▶ [EXERCISE AIM]:
Set down, please, exactly the lines below that run from the line with "else (s.modTrust (fun" to the line with "fieldAt s.mbxData 0 8 +", both lines included.
===== EXTRACTED MATERIAL =====
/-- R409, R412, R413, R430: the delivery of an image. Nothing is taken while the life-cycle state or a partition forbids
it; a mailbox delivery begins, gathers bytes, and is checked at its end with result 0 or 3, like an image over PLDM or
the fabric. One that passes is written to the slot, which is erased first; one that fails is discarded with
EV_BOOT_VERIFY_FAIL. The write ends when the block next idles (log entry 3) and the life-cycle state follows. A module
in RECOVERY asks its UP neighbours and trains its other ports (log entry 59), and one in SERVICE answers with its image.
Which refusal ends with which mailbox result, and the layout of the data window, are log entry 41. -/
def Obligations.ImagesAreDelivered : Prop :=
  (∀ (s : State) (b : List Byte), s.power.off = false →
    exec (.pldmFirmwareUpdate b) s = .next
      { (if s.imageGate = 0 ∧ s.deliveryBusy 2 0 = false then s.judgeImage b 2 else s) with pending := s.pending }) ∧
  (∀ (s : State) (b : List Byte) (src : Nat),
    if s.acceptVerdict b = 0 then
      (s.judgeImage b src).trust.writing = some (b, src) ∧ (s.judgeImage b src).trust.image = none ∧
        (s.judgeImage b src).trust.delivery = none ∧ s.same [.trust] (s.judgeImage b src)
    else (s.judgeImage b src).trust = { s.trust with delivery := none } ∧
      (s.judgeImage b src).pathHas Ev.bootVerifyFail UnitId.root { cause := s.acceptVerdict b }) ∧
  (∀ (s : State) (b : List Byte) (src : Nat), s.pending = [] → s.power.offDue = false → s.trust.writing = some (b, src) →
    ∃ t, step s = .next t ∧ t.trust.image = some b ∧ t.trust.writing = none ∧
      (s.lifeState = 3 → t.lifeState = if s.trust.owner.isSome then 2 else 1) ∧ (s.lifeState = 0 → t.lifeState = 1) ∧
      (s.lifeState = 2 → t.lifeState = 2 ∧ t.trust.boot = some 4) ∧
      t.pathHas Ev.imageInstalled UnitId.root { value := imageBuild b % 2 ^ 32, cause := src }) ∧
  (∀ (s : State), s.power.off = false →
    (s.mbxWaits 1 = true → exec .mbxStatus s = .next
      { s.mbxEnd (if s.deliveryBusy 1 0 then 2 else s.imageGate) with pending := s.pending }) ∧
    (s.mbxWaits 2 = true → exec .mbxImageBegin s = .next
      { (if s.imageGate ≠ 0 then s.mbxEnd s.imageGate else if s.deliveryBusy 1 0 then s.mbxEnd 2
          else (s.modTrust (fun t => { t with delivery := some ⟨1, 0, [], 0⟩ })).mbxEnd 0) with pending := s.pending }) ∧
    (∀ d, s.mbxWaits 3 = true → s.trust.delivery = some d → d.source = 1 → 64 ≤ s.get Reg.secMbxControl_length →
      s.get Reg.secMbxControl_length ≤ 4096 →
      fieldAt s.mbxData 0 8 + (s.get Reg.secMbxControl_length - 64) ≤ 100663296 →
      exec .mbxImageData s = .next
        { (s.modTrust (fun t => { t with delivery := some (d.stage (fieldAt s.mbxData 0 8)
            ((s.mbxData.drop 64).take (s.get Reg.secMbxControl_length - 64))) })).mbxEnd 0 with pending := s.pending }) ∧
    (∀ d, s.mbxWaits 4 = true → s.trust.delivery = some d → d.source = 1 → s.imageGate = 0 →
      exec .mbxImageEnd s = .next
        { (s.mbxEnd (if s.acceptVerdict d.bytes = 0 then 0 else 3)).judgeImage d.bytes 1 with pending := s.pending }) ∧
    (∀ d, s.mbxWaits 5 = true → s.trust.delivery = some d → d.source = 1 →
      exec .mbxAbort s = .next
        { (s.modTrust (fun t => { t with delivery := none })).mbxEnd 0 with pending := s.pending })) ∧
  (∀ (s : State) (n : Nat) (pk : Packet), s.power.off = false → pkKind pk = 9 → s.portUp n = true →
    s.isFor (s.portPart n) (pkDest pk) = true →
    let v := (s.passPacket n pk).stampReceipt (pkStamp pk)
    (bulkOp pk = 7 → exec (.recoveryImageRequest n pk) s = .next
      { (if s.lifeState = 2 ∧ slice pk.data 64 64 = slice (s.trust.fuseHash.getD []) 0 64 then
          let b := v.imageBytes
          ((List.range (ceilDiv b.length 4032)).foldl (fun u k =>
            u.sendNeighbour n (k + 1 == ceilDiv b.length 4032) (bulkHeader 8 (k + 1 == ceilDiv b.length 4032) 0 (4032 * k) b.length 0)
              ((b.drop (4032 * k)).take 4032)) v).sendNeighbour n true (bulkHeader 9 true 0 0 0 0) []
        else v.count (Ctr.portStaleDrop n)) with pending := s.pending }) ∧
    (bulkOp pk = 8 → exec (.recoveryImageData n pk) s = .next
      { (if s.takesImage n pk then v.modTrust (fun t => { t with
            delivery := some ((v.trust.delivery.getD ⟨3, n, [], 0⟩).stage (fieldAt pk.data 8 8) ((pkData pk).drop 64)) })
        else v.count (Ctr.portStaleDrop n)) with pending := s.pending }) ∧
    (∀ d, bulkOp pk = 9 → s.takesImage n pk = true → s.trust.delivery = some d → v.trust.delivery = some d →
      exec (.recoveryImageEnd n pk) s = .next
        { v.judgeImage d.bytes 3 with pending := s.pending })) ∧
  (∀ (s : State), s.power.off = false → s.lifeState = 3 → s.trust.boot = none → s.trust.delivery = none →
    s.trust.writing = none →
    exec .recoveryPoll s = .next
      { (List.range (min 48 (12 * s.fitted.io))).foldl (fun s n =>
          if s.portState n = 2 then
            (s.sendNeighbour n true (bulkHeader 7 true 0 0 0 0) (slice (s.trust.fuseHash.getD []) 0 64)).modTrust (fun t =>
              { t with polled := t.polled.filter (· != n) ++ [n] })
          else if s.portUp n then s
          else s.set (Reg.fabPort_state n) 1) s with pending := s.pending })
=====
===== EXTRACTED MATERIAL =====
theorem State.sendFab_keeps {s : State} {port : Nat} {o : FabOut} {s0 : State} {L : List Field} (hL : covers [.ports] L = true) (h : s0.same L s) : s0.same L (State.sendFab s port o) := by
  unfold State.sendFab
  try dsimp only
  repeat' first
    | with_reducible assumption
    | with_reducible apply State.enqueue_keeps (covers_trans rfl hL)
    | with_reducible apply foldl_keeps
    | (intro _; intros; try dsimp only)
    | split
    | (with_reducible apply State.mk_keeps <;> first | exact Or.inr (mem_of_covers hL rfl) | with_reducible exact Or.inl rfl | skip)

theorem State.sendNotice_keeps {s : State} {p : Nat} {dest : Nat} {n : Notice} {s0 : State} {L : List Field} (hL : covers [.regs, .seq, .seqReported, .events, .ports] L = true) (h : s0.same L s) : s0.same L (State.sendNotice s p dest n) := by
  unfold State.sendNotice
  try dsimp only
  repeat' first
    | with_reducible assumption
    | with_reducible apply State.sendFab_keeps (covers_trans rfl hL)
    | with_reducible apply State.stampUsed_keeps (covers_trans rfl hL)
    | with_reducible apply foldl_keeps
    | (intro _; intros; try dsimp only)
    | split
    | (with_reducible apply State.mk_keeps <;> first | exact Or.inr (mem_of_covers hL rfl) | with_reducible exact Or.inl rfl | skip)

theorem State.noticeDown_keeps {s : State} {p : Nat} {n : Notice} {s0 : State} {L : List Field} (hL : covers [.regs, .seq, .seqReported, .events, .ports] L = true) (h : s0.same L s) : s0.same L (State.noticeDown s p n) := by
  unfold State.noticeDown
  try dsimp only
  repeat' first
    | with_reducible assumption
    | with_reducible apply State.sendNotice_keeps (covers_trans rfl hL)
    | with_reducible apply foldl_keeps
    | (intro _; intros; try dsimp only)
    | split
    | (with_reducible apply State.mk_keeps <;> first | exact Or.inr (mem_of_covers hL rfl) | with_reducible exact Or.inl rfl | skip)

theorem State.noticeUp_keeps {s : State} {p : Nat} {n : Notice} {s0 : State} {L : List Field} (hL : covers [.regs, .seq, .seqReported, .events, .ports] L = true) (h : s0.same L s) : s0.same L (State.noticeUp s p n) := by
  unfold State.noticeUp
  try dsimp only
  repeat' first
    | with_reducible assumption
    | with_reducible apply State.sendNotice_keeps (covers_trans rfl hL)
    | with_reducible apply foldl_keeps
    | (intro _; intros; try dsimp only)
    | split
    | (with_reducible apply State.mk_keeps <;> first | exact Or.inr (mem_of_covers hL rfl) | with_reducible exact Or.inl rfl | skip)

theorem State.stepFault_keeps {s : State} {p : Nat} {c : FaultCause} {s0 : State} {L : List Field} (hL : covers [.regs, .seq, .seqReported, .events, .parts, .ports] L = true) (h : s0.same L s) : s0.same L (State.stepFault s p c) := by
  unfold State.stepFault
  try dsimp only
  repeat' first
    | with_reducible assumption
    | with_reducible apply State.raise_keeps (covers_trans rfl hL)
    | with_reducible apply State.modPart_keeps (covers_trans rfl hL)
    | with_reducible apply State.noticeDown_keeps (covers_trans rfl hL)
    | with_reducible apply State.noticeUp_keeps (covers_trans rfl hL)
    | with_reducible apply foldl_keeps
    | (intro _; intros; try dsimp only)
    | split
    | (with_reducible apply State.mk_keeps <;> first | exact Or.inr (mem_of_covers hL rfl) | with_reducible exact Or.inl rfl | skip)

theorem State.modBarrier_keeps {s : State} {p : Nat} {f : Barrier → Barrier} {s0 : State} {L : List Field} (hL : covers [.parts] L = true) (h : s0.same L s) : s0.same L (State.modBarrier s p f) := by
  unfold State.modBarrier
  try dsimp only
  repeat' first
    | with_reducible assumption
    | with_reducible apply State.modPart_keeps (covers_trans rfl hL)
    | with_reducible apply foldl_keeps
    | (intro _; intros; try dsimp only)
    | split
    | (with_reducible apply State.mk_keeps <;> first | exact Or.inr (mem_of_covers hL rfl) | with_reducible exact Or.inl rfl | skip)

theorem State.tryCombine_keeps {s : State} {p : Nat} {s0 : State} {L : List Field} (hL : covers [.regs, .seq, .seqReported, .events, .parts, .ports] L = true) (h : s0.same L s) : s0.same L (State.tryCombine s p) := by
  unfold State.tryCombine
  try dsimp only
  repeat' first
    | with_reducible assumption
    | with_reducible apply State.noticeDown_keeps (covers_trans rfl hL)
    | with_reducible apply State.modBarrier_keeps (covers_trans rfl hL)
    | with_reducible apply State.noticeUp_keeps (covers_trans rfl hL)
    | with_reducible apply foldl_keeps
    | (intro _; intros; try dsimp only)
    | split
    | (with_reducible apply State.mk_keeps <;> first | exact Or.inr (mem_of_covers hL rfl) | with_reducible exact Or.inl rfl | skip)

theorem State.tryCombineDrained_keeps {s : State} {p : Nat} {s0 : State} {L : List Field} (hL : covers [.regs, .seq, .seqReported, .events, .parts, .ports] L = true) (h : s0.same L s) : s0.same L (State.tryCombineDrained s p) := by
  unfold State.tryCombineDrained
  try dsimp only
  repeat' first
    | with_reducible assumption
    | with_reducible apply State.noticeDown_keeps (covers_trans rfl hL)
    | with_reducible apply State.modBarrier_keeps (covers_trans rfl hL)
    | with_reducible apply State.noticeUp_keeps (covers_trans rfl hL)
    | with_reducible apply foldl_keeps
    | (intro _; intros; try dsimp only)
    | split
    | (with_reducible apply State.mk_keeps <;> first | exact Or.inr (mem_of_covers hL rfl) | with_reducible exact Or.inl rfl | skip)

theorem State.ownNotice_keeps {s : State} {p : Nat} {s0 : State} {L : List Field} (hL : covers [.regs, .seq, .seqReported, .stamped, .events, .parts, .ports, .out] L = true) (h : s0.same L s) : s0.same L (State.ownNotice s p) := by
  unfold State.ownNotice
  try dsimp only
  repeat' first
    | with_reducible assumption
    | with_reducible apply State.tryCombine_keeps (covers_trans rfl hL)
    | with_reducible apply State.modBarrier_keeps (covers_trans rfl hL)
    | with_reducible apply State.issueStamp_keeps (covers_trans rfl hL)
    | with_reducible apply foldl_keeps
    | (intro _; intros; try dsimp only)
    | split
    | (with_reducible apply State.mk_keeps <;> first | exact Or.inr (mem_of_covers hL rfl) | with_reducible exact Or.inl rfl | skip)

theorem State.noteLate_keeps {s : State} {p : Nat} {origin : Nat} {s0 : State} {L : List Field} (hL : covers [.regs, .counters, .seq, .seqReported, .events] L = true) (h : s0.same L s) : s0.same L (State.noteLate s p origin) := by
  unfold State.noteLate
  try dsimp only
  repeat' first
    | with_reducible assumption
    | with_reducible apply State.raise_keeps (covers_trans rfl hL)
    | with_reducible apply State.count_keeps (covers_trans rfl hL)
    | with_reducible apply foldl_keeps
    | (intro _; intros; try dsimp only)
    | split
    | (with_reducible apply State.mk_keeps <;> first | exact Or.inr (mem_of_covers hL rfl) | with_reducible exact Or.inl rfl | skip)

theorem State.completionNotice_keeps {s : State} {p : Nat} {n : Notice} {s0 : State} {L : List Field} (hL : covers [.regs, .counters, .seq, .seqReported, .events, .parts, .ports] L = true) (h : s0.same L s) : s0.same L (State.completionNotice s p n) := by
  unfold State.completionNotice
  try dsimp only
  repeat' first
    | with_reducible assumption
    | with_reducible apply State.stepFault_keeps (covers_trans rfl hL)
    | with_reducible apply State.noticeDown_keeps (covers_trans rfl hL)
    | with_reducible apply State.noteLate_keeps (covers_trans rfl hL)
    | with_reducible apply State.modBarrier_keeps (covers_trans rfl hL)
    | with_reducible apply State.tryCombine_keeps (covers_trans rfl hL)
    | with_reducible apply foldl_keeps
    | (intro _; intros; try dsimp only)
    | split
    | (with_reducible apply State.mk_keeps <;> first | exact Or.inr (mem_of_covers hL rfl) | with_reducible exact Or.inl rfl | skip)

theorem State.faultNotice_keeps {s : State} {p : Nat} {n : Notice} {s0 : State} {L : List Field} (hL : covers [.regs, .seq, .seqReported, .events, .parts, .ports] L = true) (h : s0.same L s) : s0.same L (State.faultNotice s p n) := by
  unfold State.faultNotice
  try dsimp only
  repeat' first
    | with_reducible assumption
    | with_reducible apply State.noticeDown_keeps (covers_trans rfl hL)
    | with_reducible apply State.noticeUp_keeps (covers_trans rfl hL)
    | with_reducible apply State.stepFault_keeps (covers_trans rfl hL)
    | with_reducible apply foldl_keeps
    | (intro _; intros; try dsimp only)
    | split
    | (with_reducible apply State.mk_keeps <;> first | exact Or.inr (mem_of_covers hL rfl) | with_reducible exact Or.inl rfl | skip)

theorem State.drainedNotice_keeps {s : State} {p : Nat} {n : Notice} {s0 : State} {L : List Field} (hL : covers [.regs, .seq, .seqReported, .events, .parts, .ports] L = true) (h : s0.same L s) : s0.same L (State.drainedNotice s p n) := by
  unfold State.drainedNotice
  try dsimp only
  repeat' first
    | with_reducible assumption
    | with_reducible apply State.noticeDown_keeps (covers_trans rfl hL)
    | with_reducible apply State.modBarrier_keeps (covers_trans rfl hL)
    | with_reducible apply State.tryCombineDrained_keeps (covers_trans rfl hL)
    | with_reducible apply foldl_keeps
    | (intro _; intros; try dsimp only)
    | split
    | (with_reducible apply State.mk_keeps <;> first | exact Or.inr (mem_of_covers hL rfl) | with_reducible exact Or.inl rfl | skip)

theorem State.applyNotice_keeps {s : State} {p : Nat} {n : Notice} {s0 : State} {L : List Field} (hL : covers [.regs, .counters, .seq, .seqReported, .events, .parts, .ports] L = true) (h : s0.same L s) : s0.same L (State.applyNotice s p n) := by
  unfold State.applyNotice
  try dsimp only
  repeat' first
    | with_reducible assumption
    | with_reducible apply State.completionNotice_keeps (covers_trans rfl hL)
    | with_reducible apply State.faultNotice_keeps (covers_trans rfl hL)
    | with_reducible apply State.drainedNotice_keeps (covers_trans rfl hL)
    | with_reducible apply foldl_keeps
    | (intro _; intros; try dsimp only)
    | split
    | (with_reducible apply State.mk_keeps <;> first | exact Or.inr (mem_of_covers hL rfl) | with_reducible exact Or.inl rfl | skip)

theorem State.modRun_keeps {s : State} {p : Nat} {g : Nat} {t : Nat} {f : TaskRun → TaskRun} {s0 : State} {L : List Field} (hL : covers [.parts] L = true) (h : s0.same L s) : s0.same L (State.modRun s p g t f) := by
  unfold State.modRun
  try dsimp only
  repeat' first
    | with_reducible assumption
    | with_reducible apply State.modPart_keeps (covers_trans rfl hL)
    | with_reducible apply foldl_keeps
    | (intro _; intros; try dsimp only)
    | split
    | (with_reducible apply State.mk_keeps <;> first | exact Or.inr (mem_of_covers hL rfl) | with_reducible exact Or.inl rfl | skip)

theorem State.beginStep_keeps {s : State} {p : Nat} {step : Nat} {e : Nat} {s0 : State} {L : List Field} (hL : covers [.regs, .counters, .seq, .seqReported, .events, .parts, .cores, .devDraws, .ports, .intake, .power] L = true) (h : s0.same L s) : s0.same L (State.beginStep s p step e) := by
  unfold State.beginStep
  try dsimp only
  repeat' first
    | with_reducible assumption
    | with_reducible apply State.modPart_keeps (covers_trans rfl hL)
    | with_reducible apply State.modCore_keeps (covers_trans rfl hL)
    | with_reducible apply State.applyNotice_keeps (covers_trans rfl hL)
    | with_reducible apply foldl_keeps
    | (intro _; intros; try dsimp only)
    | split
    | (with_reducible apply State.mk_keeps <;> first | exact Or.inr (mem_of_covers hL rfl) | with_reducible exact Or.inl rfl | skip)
=====
▶ [FINISHED EXERCISE]:
          else (s.modTrust (fun t => { t with delivery := some ⟨1, 0, [], 0⟩ })).mbxEnd 0) with pending := s.pending }) ∧
    (∀ d, s.mbxWaits 3 = true → s.trust.delivery = some d → d.source = 1 → 64 ≤ s.get Reg.secMbxControl_length →
      s.get Reg.secMbxControl_length ≤ 4096 →
      fieldAt s.mbxData 0 8 + (s.get Reg.secMbxControl_length - 64) ≤ 100663296 →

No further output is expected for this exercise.